§ Supplied data
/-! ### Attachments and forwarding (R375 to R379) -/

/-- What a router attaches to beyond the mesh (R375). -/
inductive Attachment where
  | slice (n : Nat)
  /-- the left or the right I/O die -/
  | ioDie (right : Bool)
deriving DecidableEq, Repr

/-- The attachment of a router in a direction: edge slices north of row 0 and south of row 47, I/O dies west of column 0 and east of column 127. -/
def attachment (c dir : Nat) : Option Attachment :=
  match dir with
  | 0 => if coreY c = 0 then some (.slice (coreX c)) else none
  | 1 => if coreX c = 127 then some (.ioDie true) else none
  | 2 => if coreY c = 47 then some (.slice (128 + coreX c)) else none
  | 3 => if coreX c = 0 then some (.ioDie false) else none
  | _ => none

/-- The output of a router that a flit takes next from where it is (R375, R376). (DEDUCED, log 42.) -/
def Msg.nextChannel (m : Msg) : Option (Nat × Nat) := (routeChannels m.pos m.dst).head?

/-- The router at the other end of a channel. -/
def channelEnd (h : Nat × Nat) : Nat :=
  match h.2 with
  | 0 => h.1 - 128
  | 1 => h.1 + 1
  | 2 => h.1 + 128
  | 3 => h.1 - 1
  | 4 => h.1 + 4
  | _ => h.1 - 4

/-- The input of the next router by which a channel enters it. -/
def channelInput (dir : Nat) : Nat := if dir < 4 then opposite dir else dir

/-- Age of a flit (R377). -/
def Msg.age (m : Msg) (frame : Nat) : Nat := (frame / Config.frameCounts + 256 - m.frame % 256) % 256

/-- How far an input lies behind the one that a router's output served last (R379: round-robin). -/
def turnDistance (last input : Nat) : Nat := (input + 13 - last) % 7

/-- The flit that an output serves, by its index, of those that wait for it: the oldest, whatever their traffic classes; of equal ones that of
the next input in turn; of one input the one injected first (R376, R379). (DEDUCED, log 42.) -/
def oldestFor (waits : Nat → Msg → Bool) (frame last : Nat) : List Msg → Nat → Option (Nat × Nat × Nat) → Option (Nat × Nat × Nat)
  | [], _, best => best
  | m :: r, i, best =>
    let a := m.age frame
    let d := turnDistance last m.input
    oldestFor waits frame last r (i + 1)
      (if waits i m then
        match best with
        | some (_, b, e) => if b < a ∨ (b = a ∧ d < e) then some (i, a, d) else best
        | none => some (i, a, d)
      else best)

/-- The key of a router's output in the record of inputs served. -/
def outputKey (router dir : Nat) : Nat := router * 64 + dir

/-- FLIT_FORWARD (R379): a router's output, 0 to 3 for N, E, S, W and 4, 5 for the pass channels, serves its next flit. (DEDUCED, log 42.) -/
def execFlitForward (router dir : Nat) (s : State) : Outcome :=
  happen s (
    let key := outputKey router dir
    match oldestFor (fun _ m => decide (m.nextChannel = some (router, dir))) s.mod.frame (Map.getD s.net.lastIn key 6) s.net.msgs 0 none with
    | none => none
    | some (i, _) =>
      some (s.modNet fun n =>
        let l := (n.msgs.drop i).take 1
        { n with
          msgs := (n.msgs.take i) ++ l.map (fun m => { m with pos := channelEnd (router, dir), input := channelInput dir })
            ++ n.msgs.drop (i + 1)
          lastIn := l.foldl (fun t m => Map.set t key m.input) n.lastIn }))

==

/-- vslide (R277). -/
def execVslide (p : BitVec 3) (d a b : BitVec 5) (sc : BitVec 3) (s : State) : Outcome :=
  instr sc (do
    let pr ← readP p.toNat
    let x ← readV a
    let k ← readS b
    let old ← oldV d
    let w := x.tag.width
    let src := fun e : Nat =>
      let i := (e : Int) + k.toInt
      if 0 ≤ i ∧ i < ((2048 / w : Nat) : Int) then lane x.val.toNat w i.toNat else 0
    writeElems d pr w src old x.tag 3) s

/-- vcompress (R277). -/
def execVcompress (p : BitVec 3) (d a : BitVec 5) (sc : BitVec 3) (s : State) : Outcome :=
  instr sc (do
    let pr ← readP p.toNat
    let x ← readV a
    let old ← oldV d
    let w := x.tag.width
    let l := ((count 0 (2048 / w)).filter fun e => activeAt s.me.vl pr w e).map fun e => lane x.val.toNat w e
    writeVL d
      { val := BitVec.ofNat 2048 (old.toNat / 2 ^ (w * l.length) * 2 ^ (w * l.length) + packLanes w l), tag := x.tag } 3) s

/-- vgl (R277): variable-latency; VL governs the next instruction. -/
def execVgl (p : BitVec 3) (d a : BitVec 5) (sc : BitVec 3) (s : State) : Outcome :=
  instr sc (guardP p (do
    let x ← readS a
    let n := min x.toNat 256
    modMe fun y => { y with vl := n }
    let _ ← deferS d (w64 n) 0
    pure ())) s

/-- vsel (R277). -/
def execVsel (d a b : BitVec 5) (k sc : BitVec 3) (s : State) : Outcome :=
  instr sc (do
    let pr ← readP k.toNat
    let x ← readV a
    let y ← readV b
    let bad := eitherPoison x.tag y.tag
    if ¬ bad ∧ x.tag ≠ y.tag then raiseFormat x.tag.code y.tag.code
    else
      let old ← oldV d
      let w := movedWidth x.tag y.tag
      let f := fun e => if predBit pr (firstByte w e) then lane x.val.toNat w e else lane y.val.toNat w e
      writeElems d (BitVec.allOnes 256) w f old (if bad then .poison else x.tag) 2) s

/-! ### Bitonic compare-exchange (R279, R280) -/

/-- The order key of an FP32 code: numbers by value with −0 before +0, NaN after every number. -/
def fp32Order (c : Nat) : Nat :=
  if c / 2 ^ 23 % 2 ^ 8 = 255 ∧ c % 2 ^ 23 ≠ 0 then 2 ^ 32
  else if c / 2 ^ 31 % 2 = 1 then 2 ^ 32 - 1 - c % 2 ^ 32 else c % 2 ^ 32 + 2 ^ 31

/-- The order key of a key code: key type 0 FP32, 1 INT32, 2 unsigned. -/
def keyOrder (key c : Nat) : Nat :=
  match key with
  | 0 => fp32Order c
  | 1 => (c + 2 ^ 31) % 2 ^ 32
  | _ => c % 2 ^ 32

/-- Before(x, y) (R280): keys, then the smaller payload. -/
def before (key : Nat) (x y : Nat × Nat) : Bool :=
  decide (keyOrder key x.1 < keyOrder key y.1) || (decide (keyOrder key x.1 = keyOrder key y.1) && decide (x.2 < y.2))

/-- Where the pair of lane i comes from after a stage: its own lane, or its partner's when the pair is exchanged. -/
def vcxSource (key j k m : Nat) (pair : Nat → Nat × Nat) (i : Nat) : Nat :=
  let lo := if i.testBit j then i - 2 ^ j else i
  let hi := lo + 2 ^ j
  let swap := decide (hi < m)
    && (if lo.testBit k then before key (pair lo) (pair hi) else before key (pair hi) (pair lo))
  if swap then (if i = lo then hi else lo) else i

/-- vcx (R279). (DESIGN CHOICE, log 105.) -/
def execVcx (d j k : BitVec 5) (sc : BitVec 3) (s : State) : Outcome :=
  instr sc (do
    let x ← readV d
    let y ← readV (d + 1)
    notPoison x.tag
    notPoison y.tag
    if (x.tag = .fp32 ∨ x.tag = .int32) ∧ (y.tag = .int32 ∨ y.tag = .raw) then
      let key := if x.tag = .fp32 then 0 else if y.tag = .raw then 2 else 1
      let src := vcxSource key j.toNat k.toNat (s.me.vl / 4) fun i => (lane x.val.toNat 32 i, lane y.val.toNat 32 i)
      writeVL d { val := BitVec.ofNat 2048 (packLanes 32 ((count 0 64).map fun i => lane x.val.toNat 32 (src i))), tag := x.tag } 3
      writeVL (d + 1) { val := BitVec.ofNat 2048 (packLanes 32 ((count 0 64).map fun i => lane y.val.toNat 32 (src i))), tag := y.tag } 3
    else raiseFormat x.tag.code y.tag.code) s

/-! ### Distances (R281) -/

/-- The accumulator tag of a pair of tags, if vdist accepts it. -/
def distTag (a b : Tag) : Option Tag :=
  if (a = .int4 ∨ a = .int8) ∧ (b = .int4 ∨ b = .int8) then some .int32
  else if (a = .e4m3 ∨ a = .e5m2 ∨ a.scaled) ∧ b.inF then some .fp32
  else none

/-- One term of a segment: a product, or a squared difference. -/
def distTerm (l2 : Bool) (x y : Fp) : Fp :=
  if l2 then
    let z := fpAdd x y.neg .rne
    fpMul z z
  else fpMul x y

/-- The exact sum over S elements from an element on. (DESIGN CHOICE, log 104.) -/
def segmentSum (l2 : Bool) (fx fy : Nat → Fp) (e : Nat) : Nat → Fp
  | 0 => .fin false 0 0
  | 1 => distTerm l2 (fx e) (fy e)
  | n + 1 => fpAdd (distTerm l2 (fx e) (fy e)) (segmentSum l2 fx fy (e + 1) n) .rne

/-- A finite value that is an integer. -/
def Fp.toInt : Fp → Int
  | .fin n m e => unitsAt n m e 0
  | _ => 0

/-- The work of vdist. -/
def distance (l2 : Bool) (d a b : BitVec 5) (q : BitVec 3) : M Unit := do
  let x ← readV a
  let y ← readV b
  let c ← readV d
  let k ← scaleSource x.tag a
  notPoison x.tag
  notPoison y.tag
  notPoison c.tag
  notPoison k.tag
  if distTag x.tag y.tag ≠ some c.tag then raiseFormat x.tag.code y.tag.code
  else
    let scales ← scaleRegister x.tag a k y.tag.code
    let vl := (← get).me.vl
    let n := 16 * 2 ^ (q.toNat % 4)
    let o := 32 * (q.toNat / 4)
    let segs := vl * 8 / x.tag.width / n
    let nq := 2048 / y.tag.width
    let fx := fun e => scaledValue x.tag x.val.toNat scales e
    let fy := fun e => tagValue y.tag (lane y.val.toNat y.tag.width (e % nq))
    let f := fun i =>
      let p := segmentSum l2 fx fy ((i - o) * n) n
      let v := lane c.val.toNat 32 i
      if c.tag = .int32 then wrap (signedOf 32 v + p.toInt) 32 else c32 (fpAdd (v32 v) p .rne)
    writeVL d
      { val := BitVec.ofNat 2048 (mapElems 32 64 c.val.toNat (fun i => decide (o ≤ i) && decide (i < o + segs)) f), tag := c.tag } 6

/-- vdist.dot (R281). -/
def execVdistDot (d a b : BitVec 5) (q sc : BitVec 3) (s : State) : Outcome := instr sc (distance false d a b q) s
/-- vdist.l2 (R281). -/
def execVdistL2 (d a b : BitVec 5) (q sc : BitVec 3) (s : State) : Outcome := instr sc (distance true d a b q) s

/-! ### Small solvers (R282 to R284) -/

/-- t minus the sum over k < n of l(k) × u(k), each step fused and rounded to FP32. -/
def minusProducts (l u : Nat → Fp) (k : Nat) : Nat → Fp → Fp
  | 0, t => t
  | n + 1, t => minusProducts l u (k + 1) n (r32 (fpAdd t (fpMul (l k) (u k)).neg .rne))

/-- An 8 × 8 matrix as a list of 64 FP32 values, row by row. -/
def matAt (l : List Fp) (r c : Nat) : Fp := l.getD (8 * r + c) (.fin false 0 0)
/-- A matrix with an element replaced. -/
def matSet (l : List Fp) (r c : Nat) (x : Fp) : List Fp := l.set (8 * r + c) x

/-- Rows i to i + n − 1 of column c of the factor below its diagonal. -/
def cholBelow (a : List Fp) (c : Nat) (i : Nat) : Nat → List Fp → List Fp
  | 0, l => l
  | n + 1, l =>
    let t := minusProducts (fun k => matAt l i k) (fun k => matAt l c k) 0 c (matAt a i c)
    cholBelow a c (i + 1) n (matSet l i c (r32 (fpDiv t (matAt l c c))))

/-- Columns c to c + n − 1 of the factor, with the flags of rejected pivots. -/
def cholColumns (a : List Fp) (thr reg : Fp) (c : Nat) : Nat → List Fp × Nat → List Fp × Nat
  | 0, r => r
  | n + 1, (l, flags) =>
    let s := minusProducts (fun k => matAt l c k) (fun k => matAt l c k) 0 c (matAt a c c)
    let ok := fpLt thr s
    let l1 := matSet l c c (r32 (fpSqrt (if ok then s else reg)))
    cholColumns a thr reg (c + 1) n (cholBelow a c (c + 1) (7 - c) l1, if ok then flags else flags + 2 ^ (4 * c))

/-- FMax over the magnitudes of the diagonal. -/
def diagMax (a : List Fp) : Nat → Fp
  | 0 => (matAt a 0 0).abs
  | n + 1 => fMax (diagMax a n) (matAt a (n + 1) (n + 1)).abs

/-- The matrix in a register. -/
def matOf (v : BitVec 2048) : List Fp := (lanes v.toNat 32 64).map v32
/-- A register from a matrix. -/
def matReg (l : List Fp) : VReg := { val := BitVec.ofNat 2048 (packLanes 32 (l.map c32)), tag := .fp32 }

§ Your assignment
Where a line in the listing above contains "coreX", copy that line.

§ Expected output
  | 0 => if coreY c = 0 then some (.slice (coreX c)) else none
  | 1 => if coreX c = 127 then some (.ioDie true) else none
  | 2 => if coreY c = 47 then some (.slice (128 + coreX c)) else none
  | 3 => if coreX c = 0 then some (.ioDie false) else none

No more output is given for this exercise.